I would get the correct spec part in there first and get a new baseline rather than put in more diodes that are not design original.
 
If it's all over everything, can you measure it with no i/p signal? What is the repeat rate, etc?

It could be EMI pickup from WiFi, mobile phone, etc nearby.

Remove all unused signal leads, in case they are acting as antennas.

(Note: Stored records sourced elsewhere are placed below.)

theorem witness_FlagWriters :
    (∃ t, exec .nop (plain []) = .next t) ∧
    Instr.nop.operation ∉ [Operation.adc, .sbc, .cmp, .cpx, .cpy, .asl, .lsr, .rol, .ror, .clc, .sec, .plp, .rti] ∧
    Instr.nop.operation ∉ [Operation.lda, .ldx, .ldy, .tax, .tay, .tsx, .txa, .tya, .pla, .and, .ora, .eor, .asl, .lsr,
      .rol, .ror, .inc, .dec, .inx, .iny, .dex, .dey, .adc, .sbc, .cmp, .cpx, .cpy, .bit, .plp, .rti] ∧
    Instr.nop.operation ∉ [Operation.sei, .cli, .brk, .plp, .rti] ∧
    Instr.nop.operation ∉ [Operation.sed, .cld, .plp, .rti] ∧
    Instr.nop.operation ∉ [Operation.adc, .sbc, .bit, .clv, .plp, .rti] :=
  ⟨⟨_, exec_of_wf rfl _⟩, by decide, by decide, by decide, by decide, by decide⟩

theorem witness_LiveBreakAndUnusedBitsStay :
    (∃ t, step { plain [] with hostCalls := [.nmi] } = .next t) ∧
    ∀ c cs, { plain [] with hostCalls := [.nmi] }.hostCalls = c :: cs →
      c ≠ .reset ∧ (∀ r, c ≠ .setState r) ∧ ∀ b l, c ≠ .connect b l := by
  refine ⟨next_of_isSome (by decide), ?_⟩
  intro c cs h
  cases h
  simp

theorem witness_ParametersNeverChange : (∃ t, step (plain []) = .next t) ∧ Connected (plain []) :=
  ⟨next_of_isSome (by decide), rfl⟩

theorem witness_StepKeepsInvariant :
    (Coherent State.reset ∧ ∃ t, step State.reset = .next t) ∧ Coherent midInstruction ∧ ∃ t, step midInstruction = .next t :=
  ⟨⟨by decide, next_of_isSome (by decide)⟩, by decide, next_of_isSome (by decide)⟩

theorem witness_CoreNeverStops : Coherent midInstruction ∧ Connected midInstruction ∧ midInstruction.hostCalls = [] := by decide

theorem witness_DocumentedInstructionCycles :
    (∃ t, exec (.lda (.abx 0x12FF)) { plain [] with x := 0x01 } = .next t) ∧ (Instr.lda (.abx 0x12FF)).operation ≠ .xxx ∧
    Connected State.reset ∧ State.reset.hostCalls = [] ∧ State.reset.inFlight = false ∧
    (descriptor (peekAt 0 State.reset State.reset.pc)).operation ≠ .xxx :=
  ⟨⟨_, exec_of_wf rfl _⟩, by decide, rfl, rfl, rfl, by decide⟩

end Sys2Proof.Tests
end

section
/-! SUPPORT. Every bit of P after a write of a flag, and the flags of a result and of a comparison (00_scope.md R10,
46_compare_bit_incdec.md R183). -/

namespace Sys2Proof.Machine

/-- A write of one flag sets the bit of its mask and keeps every other bit (R25). -/
theorem getLsbD_putFlag {mask : Byte} {i : Nat} (hm : mask = BitVec.twoPow 8 i) (hi : i < 8) (b : Bool) (p : Byte)
    (k : Nat) : (putFlag mask b p).getLsbD k = if k = i then b else p.getLsbD k := by
  subst hm
  by_cases hk : k = i
  · subst hk
    cases b <;> simp [putFlag, hi]
  · have hne : i ≠ k := Ne.symm hk
    cases b
    · simpa [putFlag, hk, hne] using fun h => BitVec.lt_of_getLsbD h
    · simp [putFlag, hk, hne]

theorem getLsbD_putC (b : Bool) (p : Byte) (k : Nat) : (putC b p).getLsbD k = if k = 0 then b else p.getLsbD k :=
  getLsbD_putFlag (by decide) (by decide) b p k

theorem getLsbD_putZ (b : Bool) (p : Byte) (k : Nat) : (putZ b p).getLsbD k = if k = 1 then b else p.getLsbD k :=
  getLsbD_putFlag (by decide) (by decide) b p k

theorem getLsbD_putN (b : Bool) (p : Byte) (k : Nat) : (putN b p).getLsbD k = if k = 7 then b else p.getLsbD k :=
  getLsbD_putFlag (by decide) (by decide) b p k

/-- Z and N are the only bits that `setZN` writes (R10). -/
theorem getLsbD_setZN_of_ne (v p : Byte) {k : Nat} (hz : k ≠ 1) (hn : k ≠ 7) : (setZN v p).getLsbD k = p.getLsbD k := by
  simp [setZN, getLsbD_putZ, getLsbD_putN, hz, hn]

/-- C, Z and N are the only bits that a comparison writes (R183). -/
theorem getLsbD_compareP_of_ne (r m p : Byte) {k : Nat} (hc : k ≠ 0) (hz : k ≠ 1) (hn : k ≠ 7) :
    (compareP r m p).getLsbD k = p.getLsbD k := by
  simp [compareP, getLsbD_putC, getLsbD_putZ, getLsbD_putN, hc, hz, hn]

/-- Bit 7 of a difference of bytes, in numbers: the difference modulo 256 is at least 128. -/
theorem getLsbD_seven_sub (r m : Byte) : (r - m).getLsbD 7 = decide (128 ≤ (r.toNat + 256 - m.toNat) % 256) := by
  have hm : m.toNat < 256 := m.isLt
  have hsub : (r - m).toNat = (r.toNat + 256 - m.toNat) % 256 := by
    rw [BitVec.toNat_sub]
    omega
  calc (r - m).getLsbD 7 = (r - m).msb := (BitVec.msb_eq_getLsbD_last (r - m)).symm
    _ = decide (128 ≤ (r - m).toNat) := BitVec.msb_eq_decide (r - m)
    _ = decide (128 ≤ (r.toNat + 256 - m.toNat) % 256) := by rw [hsub]

end Sys2Proof.Machine

namespace Sys2Proof.Proofs
open Sys2Proof.Machine

/-- Settles O25: each flag by the law of the write that sets it last, every other bit by the bits of the writes. -/
theorem resultAndCompareFlags : Obligations.ResultAndCompareFlags := by
  unfold Obligations.ResultAndCompareFlags
  intro v r m p k
  refine ⟨?_, ?_, getLsbD_setZN_of_ne v p, ?_, ?_, ?_, getLsbD_compareP_of_ne r m p⟩
  · simp [setZN, beq_eq_decide]
  · simp [setZN]
  · simp [compareP]
  · simp [compareP, beq_eq_decide]
  · rw [← getLsbD_seven_sub]
    simp [compareP]

end Sys2Proof.Proofs
end

section
/-! SUPPORT. What the state after a call that answers can be, said once per call (40_fetch_execute.md R101 to R116). -/

namespace Sys2Proof.Machine

/-- A `connect` that answers was made before any other, and ends in the power-on RESET (R102, R113). -/
theorem callConnect_eq_next {b : Bus} {memInit : List (Addr × Byte)} {s t : State}
    (h : callConnect b memInit s = .next t) :
    s.bus = none ∧ t = resetEntry { s with
      bus := some b
      mem := memInit.foldl (fun m c => memPut (some b) m c.1 c.2) []
      cyclesElapsed := 0
      busTime := 0 } := by
  unfold callConnect at h
  split at h
  · cases h
  · cases h
    exact ⟨‹_›, rfl⟩

/-- A `set_state` that answers was made at an instruction boundary (R110). -/
theorem callSetState_eq_next {r : Snapshot} {s t : State} (h : callSetState r s = .next t) :
    s.inFlight = false ∧ t = putState r s := by
  obtain ⟨-, h⟩ := whenConnected_eq_next h
  split at h
  · cases h
  · cases h
    exact ⟨Bool.eq_false_of_not_eq_true ‹_›, rfl⟩

/-- An `irq` that answers was made at an instruction boundary, and was ignored or taken (R234, R235). -/
theorem callIrq_eq_next {s t : State} (h : callIrq s = .next t) :
    s.inFlight = false ∧
      ((flagI s.p = true ∧ t = s) ∨ (flagI s.p = false ∧ t = interruptEntry vectorIrq s)) := by
  obtain ⟨-, h⟩ := whenConnected_eq_next h
  split at h
  · cases h
  · refine ⟨Bool.eq_false_of_not_eq_true ‹_›, ?_⟩
    split at h
    · cases h
      exact .inl ⟨‹_›, rfl⟩
    · cases h
      exact .inr ⟨Bool.eq_false_of_not_eq_true ‹_›, rfl⟩

/-- An `nmi` that answers was made at an instruction boundary, and was taken (R236). -/
theorem callNmi_eq_next {s t : State} (h : callNmi s = .next t) :
    s.inFlight = false ∧ t = interruptEntry vectorNmi s := by
  obtain ⟨-, h⟩ := whenConnected_eq_next h
  split at h
  · cases h
  · cases h
    exact ⟨Bool.eq_false_of_not_eq_true ‹_›, rfl⟩

/-- A cycle that answers only counts or fetches, or it also runs the operation of the descriptor in flight (R103, R106). -/
theorem runCycle_eq_next {s t : State} (h : runCycle s = .next t) :
    (runsOperation s = false ∧ t = beforeExecute s) ∨
      ∃ d, runsOperation s = true ∧ (beforeExecute s).desc = some d ∧
        t = executeOp (operationOf d.operation) (beforeExecute s) := by
  unfold runCycle at h
  split at h
  · rename_i hr
    unfold execute at h
    split at h
    · cases h
      exact .inr ⟨_, hr, ‹_›, rfl⟩
    · cases h
  · cases h
    exact .inl ⟨Bool.eq_false_of_not_eq_true ‹_›, rfl⟩

/-- `run_instruction()` that answers fetched an instruction at a boundary, or finished the one in flight (R109). -/
theorem runInstruction_eq_next {s t : State} (h : runInstruction s = .next t) :
    (s.inFlight = false ∧ t = reportCycles s (passCycles
      (retire (operationOf (descriptor (busPeek s s.pc)).operation) (fetchAndResolve (passCycles s))))) ∨
    ∃ d, s.inFlight = true ∧ s.desc = some d ∧ t = reportCycles s (passCycles
      (retire (operationOf d.operation) { s with remainingCycles := max 1 s.remainingCycles })) := by
  cases hf : s.inFlight with
  | false =>
    rw [runInstruction_boundary hf] at h
    cases h
    exact .inl ⟨rfl, rfl⟩
  | true =>
    cases hd : s.desc with
    | none => simp [runInstruction, hf, finishInFlight, hd] at h
    | some d =>
      rw [runInstruction_inFlight hf hd] at h
      cases h
      exact .inr ⟨d, rfl, rfl, by rw [hf, hd]⟩

end Sys2Proof.Machine
end

section
/-! SUPPORT. The build parameters and the bus over operations, cycles, calls and steps (00_scope.md R4, R8). -/

namespace Sys2Proof.Machine

/-- `t` has the build parameters and the bus of `s`. -/
def SameBuild (s t : State) : Prop := t.cfg = s.cfg ∧ t.bus = s.bus

theorem SameBuild.refl (s : State) : SameBuild s s := ⟨rfl, rfl⟩

theorem SameBuild.trans {s t u : State} (hst : SameBuild s t) (htu : SameBuild t u) : SameBuild s u :=
  ⟨htu.1.trans hst.1, htu.2.trans hst.2⟩

theorem sameBuild_executeOp (o : Operation) (s : State) : SameBuild s (executeOp (operationOf o) s) := by
  obtain ⟨hcfg, hbus, -⟩ := operationOf_frame o s
  exact ⟨hcfg, hbus⟩

theorem sameBuild_fetchAndResolve (s : State) : SameBuild s (fetchAndResolve s) := by
  simp [SameBuild, fetchAndResolve]

theorem sameBuild_resetEntry (s : State) : SameBuild s (resetEntry s) := by
  simp [SameBuild, resetEntry]

theorem sameBuild_interruptEntry (vector : Addr) (s : State) : SameBuild s (interruptEntry vector s) := by
  simp [SameBuild, interruptEntry]

theorem sameBuild_beforeExecute (s : State) : SameBuild s (beforeExecute s) := by
  by_cases hfetch : s.remainingCycles = 0 ∧ s.inFlight = false
  · rw [beforeExecute_fetch hfetch.1 hfetch.2]
    exact sameBuild_fetchAndResolve { s with cyclesElapsed := s.cyclesElapsed + 1 }
  · rw [beforeExecute_wait hfetch]
    exact ⟨rfl, rfl⟩

theorem sameBuild_runCycle {s t : State} (h : runCycle s = .next t) : SameBuild s t := by
  obtain ⟨-, rfl⟩ | ⟨d, -, -, rfl⟩ := runCycle_eq_next h
  · exact sameBuild_beforeExecute s
  · exact (sameBuild_beforeExecute s).trans (sameBuild_executeOp d.operation (beforeExecute s))

theorem sameBuild_runInstruction {s t : State} (h : runInstruction s = .next t) : SameBuild s t := by
  obtain ⟨-, rfl⟩ | ⟨d, -, -, rfl⟩ := runInstruction_eq_next h
  · exact (sameBuild_fetchAndResolve (passCycles s)).trans (sameBuild_executeOp _ (passCycles _))
  · exact sameBuild_executeOp d.operation (passCycles _)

Look for a dry joint that might be acting as a rectifying pickup for EMI.
 
I would get the correct spec part in there first and get a new baseline

Or at least ensure the replacement is suitably equivalent (Vf, Vr, If, Trr, etc). Sometimes replacements make the design better (e.g. replacing parallel discrete schottkys with a single, higher power device).
 
I can't pick it without a signal, perhaps it's a very small noise being amplified with the signal. I don't see a fixed freq, it rides along the 1KHz sinewave. I'll take better picts and more exaustive testing if resoldering doesn't fix the issue.

The replacement diode is a 1N4936 Fast Switching Plastic Rectifier
FEATURES
• Fast switching for high efficiency
• Low forward voltage drop
• Low leakage current
• High forward surge capability

TYPICAL APPLICATIONS
For use in fast switching re
ctification of power supply,
inverters, converters and freewheeling diodes for consumer
and telecommunication


But it's in the 48V "phantom" supply only.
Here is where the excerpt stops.